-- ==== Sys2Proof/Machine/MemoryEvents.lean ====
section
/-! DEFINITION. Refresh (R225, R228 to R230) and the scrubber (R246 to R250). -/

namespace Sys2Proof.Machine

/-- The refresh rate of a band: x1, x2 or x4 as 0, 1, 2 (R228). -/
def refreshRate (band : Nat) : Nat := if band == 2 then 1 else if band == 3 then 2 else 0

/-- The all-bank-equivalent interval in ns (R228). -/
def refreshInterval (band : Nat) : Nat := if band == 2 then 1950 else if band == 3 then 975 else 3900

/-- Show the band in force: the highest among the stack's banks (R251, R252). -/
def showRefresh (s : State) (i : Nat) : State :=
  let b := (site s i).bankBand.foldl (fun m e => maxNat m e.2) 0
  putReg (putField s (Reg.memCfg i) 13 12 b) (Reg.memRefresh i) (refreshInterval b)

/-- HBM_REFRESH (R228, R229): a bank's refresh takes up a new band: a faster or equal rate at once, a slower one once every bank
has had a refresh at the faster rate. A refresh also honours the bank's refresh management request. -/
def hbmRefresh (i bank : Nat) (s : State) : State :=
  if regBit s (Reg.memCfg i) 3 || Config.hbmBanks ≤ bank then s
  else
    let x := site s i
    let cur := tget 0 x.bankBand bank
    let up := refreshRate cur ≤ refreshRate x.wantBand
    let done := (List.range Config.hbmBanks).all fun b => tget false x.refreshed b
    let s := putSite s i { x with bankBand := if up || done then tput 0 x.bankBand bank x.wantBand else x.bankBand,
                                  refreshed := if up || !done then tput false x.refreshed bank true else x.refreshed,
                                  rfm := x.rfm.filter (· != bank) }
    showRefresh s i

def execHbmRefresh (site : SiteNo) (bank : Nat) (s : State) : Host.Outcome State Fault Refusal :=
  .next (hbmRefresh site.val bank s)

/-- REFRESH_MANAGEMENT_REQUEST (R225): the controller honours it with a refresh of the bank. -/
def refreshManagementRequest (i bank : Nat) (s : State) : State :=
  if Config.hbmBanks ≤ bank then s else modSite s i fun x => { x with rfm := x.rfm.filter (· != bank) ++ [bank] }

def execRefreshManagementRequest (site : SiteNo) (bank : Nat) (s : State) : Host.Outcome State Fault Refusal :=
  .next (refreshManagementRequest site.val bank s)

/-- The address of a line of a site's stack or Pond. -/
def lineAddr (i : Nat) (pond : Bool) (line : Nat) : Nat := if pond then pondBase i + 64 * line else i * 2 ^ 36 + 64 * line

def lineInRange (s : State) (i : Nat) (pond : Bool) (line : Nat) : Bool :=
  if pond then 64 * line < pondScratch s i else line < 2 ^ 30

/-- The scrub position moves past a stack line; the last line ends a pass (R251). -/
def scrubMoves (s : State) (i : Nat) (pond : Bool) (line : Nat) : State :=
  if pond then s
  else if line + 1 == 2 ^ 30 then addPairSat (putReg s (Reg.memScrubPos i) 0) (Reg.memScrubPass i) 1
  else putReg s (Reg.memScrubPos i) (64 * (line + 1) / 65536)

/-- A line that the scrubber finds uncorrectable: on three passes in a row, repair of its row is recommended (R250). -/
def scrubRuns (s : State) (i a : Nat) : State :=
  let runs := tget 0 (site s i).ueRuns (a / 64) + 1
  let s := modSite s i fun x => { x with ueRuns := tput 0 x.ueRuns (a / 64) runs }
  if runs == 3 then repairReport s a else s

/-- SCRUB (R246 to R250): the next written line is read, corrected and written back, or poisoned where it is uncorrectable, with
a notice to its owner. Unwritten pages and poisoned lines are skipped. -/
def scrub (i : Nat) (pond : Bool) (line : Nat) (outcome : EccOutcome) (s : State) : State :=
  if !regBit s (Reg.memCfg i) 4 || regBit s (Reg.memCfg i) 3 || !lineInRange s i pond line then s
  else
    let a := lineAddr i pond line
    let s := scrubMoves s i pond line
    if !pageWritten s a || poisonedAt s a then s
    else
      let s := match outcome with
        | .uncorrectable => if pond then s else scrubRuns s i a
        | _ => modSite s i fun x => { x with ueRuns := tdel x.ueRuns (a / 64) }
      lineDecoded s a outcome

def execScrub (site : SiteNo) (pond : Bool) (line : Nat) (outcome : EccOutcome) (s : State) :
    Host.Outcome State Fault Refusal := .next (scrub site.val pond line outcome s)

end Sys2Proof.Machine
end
==
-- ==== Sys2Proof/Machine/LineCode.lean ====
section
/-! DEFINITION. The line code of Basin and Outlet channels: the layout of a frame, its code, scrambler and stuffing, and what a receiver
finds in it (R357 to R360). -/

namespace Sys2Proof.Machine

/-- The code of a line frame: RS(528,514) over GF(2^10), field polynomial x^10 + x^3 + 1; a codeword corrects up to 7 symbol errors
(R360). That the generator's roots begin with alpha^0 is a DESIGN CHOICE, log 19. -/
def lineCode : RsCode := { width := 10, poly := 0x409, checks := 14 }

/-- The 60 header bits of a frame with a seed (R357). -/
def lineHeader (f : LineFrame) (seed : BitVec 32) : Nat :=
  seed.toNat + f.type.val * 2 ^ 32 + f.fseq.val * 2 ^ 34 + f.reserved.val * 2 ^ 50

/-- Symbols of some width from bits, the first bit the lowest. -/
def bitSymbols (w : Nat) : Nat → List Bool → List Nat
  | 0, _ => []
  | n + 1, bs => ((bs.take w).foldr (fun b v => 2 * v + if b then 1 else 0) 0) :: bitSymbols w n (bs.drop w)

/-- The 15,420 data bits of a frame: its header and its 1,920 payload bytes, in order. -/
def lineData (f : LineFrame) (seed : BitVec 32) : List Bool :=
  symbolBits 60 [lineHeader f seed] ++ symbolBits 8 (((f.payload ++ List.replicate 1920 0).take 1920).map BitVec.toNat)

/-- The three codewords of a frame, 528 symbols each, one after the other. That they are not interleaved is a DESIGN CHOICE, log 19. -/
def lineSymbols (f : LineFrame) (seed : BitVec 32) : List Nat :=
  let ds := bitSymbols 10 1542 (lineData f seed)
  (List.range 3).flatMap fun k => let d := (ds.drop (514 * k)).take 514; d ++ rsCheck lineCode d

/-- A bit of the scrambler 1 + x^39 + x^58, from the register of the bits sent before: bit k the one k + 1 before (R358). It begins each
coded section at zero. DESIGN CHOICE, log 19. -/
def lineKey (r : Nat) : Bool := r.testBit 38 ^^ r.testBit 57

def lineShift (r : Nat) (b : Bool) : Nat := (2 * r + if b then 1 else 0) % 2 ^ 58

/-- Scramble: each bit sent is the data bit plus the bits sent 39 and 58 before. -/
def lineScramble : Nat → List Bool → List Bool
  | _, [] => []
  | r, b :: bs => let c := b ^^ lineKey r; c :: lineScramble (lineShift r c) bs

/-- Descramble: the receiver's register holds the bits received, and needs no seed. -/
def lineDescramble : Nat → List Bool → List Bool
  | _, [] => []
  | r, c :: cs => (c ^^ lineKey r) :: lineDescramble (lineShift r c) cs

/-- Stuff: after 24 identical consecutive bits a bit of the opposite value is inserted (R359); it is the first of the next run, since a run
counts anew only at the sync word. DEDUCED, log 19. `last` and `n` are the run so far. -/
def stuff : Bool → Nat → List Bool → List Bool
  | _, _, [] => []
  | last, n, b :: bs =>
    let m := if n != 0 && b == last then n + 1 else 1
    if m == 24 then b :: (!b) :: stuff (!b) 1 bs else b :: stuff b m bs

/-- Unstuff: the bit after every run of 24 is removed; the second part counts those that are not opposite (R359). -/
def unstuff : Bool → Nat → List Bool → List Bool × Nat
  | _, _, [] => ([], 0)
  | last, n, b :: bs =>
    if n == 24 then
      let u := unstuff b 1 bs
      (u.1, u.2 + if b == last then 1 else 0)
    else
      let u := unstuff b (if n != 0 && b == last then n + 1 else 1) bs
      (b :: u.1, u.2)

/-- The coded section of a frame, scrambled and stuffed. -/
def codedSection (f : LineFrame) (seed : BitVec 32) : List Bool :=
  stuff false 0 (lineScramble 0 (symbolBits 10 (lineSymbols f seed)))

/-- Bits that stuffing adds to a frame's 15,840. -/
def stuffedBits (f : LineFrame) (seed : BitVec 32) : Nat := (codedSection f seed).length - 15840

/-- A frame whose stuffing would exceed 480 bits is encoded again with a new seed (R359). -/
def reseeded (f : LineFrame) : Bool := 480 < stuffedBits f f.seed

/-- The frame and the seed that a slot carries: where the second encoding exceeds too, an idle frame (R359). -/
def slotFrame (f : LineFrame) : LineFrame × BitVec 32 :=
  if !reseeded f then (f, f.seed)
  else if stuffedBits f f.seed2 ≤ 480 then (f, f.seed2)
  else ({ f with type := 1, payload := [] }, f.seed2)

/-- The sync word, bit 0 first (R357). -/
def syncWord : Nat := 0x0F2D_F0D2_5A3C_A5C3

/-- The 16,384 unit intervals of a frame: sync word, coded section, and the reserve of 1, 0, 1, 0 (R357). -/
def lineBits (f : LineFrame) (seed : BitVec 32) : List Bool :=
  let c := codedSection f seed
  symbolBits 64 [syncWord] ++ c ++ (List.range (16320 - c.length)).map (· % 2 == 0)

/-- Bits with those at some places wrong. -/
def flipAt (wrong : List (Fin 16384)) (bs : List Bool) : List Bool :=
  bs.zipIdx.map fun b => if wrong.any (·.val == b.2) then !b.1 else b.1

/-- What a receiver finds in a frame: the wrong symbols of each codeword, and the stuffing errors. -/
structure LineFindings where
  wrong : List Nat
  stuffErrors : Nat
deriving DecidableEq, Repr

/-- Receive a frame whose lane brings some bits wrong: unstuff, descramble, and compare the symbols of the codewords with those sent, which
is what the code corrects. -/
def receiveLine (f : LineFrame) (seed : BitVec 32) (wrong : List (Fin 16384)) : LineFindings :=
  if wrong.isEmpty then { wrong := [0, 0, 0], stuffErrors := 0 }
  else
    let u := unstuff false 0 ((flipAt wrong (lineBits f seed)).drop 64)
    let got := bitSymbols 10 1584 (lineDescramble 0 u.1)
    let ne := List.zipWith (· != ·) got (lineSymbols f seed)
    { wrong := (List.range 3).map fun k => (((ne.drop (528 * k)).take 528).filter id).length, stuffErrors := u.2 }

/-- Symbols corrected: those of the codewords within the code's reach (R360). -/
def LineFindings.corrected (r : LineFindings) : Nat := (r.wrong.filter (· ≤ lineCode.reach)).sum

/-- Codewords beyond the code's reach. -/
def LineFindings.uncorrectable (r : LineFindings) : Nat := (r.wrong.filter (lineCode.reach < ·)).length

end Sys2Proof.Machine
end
--
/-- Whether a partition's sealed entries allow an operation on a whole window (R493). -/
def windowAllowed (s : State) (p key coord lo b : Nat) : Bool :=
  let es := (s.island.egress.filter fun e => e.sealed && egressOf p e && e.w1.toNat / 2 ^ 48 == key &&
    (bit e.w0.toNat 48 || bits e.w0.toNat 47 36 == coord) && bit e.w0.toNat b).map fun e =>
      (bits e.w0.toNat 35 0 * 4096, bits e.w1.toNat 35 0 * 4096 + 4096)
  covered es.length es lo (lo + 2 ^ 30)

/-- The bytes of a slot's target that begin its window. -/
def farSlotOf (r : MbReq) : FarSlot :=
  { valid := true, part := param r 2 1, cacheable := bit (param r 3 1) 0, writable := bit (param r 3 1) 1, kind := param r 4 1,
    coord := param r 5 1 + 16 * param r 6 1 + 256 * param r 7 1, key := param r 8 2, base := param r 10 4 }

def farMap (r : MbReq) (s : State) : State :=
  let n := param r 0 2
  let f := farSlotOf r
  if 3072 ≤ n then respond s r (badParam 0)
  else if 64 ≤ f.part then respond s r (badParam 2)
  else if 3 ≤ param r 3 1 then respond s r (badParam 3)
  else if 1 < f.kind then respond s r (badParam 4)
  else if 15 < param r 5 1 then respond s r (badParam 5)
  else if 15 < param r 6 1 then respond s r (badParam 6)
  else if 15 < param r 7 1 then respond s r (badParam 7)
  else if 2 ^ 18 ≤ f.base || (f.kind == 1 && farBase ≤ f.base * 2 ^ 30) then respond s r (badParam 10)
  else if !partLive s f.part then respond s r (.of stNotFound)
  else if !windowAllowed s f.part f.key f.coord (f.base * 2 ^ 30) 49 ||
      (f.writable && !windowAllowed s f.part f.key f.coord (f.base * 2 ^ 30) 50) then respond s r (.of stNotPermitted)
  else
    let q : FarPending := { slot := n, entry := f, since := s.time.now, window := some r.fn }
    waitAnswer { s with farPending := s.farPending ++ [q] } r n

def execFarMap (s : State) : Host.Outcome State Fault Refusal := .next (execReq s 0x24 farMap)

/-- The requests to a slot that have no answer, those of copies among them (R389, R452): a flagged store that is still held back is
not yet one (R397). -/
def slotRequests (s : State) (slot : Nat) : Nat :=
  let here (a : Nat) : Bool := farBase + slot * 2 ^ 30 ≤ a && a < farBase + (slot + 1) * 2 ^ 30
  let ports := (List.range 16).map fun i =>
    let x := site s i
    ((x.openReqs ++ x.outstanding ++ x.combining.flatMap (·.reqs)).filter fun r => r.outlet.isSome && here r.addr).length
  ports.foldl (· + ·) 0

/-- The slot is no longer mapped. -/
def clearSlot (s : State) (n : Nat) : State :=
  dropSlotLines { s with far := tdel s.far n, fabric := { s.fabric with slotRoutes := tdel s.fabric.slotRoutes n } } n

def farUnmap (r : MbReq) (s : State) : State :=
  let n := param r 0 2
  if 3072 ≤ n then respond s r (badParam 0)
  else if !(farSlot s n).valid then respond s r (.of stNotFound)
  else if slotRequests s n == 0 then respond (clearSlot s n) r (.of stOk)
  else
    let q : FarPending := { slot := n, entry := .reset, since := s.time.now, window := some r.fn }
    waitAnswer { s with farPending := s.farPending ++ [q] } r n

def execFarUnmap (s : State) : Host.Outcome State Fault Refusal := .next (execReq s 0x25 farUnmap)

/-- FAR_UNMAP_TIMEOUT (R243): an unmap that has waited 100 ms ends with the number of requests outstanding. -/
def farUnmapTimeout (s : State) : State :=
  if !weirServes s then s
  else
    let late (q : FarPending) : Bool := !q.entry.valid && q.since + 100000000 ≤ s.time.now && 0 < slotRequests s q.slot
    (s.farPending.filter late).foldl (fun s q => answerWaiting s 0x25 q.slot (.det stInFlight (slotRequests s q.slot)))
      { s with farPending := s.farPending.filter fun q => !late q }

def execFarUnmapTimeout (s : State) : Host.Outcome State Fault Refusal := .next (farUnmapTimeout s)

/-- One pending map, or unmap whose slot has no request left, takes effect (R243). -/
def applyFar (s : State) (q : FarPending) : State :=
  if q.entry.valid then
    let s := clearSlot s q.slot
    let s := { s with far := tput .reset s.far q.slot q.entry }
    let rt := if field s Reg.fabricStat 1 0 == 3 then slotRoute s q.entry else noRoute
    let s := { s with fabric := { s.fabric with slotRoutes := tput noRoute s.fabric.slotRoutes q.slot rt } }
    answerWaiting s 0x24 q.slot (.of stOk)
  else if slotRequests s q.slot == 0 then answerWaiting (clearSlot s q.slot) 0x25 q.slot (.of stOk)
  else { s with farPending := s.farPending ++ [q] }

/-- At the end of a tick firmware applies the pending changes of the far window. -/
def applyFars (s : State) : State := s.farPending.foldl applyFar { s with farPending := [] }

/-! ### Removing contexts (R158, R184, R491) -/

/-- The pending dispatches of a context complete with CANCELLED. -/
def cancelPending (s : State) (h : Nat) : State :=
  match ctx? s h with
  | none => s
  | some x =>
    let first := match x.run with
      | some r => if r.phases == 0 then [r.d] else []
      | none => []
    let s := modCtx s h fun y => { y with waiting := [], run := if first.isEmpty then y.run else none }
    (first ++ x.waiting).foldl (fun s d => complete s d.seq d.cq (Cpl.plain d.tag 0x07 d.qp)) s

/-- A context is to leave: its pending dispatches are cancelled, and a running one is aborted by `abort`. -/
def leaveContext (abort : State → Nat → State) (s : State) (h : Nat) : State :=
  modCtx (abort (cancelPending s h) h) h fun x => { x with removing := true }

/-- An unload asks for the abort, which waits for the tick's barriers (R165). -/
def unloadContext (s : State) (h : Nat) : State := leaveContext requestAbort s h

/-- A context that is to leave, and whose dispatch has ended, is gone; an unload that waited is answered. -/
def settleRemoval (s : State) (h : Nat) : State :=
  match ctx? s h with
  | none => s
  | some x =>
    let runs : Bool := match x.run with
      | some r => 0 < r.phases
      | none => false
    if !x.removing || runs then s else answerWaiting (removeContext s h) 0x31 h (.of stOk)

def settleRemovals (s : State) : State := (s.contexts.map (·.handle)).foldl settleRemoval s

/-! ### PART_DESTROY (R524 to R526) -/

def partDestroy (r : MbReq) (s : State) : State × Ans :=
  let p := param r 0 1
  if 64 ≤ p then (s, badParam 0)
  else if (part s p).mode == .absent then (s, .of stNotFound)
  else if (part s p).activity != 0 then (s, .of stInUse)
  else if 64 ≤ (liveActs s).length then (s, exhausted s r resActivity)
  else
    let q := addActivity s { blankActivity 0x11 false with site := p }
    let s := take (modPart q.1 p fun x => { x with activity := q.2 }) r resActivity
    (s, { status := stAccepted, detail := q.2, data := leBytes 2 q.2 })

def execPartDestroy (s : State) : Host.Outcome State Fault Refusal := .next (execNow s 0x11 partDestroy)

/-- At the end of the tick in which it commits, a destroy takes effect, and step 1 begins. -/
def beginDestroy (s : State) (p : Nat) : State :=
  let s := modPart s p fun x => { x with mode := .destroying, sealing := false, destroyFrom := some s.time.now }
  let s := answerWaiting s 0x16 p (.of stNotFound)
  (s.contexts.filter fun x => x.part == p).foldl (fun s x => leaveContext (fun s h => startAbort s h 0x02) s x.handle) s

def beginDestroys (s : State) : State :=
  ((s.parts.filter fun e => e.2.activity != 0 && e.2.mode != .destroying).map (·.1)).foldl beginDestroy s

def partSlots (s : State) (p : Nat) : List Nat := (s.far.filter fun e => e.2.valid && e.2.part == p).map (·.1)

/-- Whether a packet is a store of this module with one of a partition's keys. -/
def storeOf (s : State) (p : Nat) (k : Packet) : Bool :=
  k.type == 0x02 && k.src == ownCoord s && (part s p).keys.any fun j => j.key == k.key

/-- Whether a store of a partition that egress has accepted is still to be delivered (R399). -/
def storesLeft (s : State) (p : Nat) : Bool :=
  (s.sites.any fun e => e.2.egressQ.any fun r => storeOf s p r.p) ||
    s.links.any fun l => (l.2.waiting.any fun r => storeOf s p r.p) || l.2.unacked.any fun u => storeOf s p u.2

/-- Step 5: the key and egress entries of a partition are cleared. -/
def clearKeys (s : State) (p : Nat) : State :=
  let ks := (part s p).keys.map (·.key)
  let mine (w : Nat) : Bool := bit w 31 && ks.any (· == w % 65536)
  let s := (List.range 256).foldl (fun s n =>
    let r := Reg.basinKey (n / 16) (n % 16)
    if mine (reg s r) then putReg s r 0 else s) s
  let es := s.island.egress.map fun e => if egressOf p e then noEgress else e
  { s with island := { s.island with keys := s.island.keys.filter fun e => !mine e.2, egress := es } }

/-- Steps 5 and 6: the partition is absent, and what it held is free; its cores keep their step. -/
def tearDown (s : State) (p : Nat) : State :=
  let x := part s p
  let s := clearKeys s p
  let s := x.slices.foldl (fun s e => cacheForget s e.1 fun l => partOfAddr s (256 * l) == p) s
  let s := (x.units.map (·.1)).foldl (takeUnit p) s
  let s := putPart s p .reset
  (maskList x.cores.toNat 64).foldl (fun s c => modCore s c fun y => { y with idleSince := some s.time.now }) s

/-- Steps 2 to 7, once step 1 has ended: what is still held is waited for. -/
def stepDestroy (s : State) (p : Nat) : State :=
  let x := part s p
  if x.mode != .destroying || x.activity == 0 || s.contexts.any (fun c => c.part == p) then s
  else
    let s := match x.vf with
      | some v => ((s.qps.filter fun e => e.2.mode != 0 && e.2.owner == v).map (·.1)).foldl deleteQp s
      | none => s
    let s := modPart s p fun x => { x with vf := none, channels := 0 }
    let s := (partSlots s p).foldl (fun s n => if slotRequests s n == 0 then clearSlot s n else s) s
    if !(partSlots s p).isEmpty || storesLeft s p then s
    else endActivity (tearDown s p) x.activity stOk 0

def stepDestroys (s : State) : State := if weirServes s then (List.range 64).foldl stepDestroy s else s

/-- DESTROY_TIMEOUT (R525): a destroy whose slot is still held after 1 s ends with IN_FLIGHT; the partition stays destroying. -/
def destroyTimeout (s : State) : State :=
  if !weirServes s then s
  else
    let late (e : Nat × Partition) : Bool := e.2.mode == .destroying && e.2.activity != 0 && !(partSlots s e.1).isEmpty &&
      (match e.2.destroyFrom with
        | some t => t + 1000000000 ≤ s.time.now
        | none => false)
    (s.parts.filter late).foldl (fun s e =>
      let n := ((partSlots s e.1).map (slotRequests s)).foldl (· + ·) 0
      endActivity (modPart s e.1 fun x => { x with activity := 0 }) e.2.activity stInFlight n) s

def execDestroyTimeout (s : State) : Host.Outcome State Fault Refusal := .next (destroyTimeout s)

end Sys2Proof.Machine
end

*PROBLEM TO WORK ON*: The lines to extract from the data above begin with the line containing "else if !(farSlot" and end with the line containing "farPending := s.farPending.filter". Extract them exactly, including both.

*RESULT FOR THIS EXERCISE*:
  else if !(farSlot s n).valid then respond s r (.of stNotFound)
  else if slotRequests s n == 0 then respond (clearSlot s n) r (.of stOk)
  else
    let q : FarPending := { slot := n, entry := .reset, since := s.time.now, window := some r.fn }
    waitAnswer { s with farPending := s.farPending ++ [q] } r n

def execFarUnmap (s : State) : Host.Outcome State Fault Refusal := .next (execReq s 0x25 farUnmap)

/-- FAR_UNMAP_TIMEOUT (R243): an unmap that has waited 100 ms ends with the number of requests outstanding. -/
def farUnmapTimeout (s : State) : State :=
  if !weirServes s then s
  else
    let late (q : FarPending) : Bool := !q.entry.valid && q.since + 100000000 ≤ s.time.now && 0 < slotRequests s q.slot
    (s.farPending.filter late).foldl (fun s q => answerWaiting s 0x25 q.slot (.det stInFlight (slotRequests s q.slot)))
      { s with farPending := s.farPending.filter fun q => !late q }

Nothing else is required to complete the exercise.